====== THE DATA
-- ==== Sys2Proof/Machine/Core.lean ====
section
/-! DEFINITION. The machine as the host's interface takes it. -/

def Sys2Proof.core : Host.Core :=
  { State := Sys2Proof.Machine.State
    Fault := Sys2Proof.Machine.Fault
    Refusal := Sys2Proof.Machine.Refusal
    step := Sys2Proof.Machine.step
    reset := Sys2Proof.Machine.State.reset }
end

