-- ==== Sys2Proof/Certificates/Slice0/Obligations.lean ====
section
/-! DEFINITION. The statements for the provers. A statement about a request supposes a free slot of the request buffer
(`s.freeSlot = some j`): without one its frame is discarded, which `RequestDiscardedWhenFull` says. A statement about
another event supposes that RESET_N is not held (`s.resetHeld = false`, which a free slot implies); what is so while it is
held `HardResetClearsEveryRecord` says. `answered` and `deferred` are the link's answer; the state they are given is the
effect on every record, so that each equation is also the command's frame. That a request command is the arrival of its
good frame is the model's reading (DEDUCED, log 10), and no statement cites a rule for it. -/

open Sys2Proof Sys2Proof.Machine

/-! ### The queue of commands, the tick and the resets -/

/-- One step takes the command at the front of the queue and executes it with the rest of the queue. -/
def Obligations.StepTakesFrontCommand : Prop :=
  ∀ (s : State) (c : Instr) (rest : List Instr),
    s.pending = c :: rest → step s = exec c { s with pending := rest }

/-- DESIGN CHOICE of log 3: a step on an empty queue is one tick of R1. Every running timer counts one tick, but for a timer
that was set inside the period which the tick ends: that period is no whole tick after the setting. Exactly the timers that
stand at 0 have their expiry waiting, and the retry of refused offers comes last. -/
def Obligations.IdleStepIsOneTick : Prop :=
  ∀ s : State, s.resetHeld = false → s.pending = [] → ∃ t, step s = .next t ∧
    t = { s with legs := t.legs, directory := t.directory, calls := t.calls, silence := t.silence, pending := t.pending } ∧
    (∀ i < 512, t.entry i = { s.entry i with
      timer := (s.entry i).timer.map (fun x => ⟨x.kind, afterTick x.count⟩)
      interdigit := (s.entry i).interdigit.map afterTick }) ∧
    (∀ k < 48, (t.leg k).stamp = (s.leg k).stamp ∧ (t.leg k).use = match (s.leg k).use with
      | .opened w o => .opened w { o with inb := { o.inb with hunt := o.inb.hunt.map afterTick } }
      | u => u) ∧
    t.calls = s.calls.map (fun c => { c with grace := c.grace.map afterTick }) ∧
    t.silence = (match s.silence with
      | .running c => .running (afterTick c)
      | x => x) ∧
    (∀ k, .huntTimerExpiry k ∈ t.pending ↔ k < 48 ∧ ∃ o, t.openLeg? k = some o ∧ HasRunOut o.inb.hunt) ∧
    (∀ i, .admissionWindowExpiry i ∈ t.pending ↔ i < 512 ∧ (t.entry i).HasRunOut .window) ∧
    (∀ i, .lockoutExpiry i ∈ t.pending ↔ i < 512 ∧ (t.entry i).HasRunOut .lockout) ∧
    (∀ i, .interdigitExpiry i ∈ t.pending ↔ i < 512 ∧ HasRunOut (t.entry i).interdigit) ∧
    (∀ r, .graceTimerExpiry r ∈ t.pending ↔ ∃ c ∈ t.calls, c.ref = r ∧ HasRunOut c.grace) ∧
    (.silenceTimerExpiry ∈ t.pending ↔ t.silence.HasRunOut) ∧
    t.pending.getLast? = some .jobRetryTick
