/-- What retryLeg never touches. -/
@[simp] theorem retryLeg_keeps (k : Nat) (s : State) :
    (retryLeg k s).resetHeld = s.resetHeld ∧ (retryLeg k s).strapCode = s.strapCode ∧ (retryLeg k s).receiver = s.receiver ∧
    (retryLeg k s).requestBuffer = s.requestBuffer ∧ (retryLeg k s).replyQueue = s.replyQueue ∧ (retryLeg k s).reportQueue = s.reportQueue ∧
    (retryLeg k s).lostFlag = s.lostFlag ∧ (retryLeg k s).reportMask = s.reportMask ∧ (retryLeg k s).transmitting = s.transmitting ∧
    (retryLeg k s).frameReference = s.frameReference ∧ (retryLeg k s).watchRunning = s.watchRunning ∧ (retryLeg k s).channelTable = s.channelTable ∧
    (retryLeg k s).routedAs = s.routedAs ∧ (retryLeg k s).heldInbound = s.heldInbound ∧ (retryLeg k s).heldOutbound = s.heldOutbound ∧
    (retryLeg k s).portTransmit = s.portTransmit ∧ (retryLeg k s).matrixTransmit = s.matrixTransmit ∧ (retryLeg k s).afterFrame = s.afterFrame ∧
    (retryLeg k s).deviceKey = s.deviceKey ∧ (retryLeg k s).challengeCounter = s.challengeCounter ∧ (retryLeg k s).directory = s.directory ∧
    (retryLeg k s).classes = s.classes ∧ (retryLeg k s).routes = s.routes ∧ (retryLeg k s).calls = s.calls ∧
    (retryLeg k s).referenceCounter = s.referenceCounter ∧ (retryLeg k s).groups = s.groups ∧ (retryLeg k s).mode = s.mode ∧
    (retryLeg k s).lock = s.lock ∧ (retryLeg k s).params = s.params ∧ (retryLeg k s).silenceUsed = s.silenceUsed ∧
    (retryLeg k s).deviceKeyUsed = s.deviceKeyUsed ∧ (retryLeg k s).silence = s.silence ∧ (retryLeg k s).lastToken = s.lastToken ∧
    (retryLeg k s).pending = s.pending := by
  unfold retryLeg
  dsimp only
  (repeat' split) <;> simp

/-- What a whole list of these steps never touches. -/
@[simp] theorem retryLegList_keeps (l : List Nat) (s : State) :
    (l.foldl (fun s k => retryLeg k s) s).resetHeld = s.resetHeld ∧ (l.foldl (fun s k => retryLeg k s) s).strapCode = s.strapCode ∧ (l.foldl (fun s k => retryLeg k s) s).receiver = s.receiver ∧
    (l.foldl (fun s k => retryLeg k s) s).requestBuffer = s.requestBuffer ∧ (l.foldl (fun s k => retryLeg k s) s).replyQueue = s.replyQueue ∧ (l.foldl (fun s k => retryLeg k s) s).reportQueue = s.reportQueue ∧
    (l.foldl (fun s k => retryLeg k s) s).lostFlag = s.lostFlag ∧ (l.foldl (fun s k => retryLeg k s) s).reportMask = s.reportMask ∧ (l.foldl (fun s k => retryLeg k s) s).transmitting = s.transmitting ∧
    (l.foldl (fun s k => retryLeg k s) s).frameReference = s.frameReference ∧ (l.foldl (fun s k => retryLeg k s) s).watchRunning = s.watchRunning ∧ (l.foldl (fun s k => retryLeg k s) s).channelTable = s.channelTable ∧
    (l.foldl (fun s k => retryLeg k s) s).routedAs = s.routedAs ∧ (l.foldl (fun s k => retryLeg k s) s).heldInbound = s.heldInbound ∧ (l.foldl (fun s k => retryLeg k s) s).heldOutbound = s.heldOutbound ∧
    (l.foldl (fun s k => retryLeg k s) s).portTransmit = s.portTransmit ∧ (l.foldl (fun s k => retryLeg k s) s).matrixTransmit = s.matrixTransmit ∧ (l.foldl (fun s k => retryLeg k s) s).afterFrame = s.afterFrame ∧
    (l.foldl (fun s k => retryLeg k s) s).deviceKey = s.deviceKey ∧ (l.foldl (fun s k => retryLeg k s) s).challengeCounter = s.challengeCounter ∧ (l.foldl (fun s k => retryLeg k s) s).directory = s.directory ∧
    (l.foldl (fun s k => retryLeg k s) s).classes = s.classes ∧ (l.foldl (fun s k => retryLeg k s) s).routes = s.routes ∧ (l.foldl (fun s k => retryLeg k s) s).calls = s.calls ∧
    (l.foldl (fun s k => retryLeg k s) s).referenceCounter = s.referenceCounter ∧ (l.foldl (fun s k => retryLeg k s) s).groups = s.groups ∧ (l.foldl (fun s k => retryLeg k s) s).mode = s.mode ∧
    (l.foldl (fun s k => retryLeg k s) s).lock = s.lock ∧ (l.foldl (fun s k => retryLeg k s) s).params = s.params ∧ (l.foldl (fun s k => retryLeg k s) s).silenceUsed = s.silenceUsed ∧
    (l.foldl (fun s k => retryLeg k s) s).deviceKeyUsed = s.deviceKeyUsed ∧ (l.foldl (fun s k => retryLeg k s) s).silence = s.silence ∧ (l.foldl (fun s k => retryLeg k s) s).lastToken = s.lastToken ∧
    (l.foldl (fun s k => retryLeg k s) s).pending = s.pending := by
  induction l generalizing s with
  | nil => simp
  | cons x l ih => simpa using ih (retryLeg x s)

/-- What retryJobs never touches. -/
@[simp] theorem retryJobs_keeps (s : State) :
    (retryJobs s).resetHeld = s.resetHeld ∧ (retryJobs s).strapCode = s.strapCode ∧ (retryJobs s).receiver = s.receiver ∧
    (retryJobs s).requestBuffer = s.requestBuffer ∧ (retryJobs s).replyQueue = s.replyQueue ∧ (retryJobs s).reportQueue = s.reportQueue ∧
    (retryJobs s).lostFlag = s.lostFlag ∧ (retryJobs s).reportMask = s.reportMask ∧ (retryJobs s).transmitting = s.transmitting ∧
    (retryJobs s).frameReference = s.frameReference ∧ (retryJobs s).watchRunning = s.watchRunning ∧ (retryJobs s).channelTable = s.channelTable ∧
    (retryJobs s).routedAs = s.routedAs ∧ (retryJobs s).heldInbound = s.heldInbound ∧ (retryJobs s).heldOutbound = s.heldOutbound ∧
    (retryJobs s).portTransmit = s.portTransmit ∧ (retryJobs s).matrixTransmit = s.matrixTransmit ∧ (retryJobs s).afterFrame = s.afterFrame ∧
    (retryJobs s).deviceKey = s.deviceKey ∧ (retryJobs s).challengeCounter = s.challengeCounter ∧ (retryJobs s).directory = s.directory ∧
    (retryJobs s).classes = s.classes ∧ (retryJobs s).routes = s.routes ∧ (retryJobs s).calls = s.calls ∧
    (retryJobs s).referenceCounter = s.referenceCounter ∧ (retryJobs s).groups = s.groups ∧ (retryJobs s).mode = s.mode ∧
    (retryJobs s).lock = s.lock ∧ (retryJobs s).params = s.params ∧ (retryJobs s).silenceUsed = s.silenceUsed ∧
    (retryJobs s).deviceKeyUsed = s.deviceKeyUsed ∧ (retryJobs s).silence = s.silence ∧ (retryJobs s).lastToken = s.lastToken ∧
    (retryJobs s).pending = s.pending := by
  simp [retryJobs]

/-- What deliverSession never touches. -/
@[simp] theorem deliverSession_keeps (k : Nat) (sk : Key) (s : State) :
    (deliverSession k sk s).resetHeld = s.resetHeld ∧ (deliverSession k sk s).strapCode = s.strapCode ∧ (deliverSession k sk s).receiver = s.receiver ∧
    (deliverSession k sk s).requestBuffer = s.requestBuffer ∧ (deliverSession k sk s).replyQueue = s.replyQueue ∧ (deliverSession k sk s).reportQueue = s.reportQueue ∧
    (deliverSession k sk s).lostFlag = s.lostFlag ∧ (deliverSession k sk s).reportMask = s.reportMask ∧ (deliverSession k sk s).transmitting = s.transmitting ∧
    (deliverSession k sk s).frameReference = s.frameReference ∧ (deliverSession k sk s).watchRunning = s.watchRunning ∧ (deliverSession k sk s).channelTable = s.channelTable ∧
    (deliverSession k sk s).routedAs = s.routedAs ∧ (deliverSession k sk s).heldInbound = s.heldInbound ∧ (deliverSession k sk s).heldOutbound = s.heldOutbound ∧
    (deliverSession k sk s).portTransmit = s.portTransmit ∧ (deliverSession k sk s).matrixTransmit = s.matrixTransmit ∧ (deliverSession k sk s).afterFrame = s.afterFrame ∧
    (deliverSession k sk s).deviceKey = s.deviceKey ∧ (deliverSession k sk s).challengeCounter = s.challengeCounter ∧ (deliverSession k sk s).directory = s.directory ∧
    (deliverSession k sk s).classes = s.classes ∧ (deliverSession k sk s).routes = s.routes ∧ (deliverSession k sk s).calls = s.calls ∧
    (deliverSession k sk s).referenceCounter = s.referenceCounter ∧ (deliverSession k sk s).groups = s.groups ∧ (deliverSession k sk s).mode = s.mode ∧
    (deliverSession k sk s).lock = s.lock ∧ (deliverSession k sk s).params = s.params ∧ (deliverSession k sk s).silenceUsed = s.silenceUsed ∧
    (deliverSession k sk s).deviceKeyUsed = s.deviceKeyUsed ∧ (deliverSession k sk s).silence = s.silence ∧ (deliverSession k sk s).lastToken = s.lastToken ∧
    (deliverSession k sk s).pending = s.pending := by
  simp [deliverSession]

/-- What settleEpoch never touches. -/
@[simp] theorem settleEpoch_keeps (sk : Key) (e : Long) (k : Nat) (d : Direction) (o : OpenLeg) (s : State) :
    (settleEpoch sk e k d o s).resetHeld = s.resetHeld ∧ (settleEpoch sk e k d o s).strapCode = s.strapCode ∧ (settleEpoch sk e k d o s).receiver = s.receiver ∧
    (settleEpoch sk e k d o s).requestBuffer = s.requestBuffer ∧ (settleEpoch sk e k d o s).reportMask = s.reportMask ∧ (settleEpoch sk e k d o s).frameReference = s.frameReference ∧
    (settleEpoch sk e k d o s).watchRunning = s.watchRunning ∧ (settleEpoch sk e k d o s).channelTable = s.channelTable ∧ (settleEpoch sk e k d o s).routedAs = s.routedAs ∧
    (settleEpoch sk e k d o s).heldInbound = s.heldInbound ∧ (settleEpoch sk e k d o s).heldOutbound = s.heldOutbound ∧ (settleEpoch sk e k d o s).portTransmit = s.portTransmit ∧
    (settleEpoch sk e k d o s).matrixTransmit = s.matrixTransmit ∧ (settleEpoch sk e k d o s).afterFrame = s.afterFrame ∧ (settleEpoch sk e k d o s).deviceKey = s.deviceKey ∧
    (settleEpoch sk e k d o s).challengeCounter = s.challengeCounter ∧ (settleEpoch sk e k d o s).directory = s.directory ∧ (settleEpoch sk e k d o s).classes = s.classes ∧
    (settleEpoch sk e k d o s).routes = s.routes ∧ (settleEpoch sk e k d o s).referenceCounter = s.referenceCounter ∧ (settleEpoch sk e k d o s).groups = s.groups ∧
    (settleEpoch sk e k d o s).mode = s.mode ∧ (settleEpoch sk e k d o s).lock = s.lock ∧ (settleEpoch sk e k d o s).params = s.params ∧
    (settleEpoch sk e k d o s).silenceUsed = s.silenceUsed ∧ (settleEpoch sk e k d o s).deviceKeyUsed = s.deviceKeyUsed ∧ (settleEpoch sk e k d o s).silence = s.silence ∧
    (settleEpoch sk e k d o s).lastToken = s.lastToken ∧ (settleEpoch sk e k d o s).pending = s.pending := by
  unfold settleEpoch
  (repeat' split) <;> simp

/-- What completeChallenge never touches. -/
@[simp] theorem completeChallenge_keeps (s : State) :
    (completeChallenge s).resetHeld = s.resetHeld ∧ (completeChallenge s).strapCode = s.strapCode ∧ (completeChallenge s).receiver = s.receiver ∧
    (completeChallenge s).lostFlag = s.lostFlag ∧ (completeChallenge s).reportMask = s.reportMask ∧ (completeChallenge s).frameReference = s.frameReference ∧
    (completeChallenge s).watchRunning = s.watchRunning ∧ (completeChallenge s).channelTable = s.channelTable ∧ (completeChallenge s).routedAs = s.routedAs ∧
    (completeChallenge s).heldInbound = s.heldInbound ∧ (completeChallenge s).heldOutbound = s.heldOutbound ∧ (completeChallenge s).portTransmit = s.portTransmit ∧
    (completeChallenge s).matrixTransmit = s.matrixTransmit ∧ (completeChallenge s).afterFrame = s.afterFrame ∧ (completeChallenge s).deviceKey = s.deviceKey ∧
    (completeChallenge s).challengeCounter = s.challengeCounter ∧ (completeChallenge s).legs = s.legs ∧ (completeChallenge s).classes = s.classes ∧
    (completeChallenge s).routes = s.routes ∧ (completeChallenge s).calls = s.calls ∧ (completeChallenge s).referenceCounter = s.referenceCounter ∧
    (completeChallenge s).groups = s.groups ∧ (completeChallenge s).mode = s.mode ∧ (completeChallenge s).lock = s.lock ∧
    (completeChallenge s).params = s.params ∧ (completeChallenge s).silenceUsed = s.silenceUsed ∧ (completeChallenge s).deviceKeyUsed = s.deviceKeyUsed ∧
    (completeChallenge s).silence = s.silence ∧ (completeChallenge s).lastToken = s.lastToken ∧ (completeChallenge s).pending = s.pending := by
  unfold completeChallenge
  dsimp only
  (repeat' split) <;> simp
============
▶ WORK REQUIRED:
Extract each line from the entries above that contains the string "HasRunOut".

▶ EXERCISE SOLUTION:
    (∀ k, .huntTimerExpiry k ∈ t.pending ↔ k < 48 ∧ ∃ o, t.openLeg? k = some o ∧ HasRunOut o.inb.hunt) ∧
    (∀ i, .admissionWindowExpiry i ∈ t.pending ↔ i < 512 ∧ (t.entry i).HasRunOut .window) ∧
    (∀ i, .lockoutExpiry i ∈ t.pending ↔ i < 512 ∧ (t.entry i).HasRunOut .lockout) ∧
    (∀ i, .interdigitExpiry i ∈ t.pending ↔ i < 512 ∧ HasRunOut (t.entry i).interdigit) ∧
    (∀ r, .graceTimerExpiry r ∈ t.pending ↔ ∃ c ∈ t.calls, c.ref = r ∧ HasRunOut c.grace) ∧
    (.silenceTimerExpiry ∈ t.pending ↔ t.silence.HasRunOut) ∧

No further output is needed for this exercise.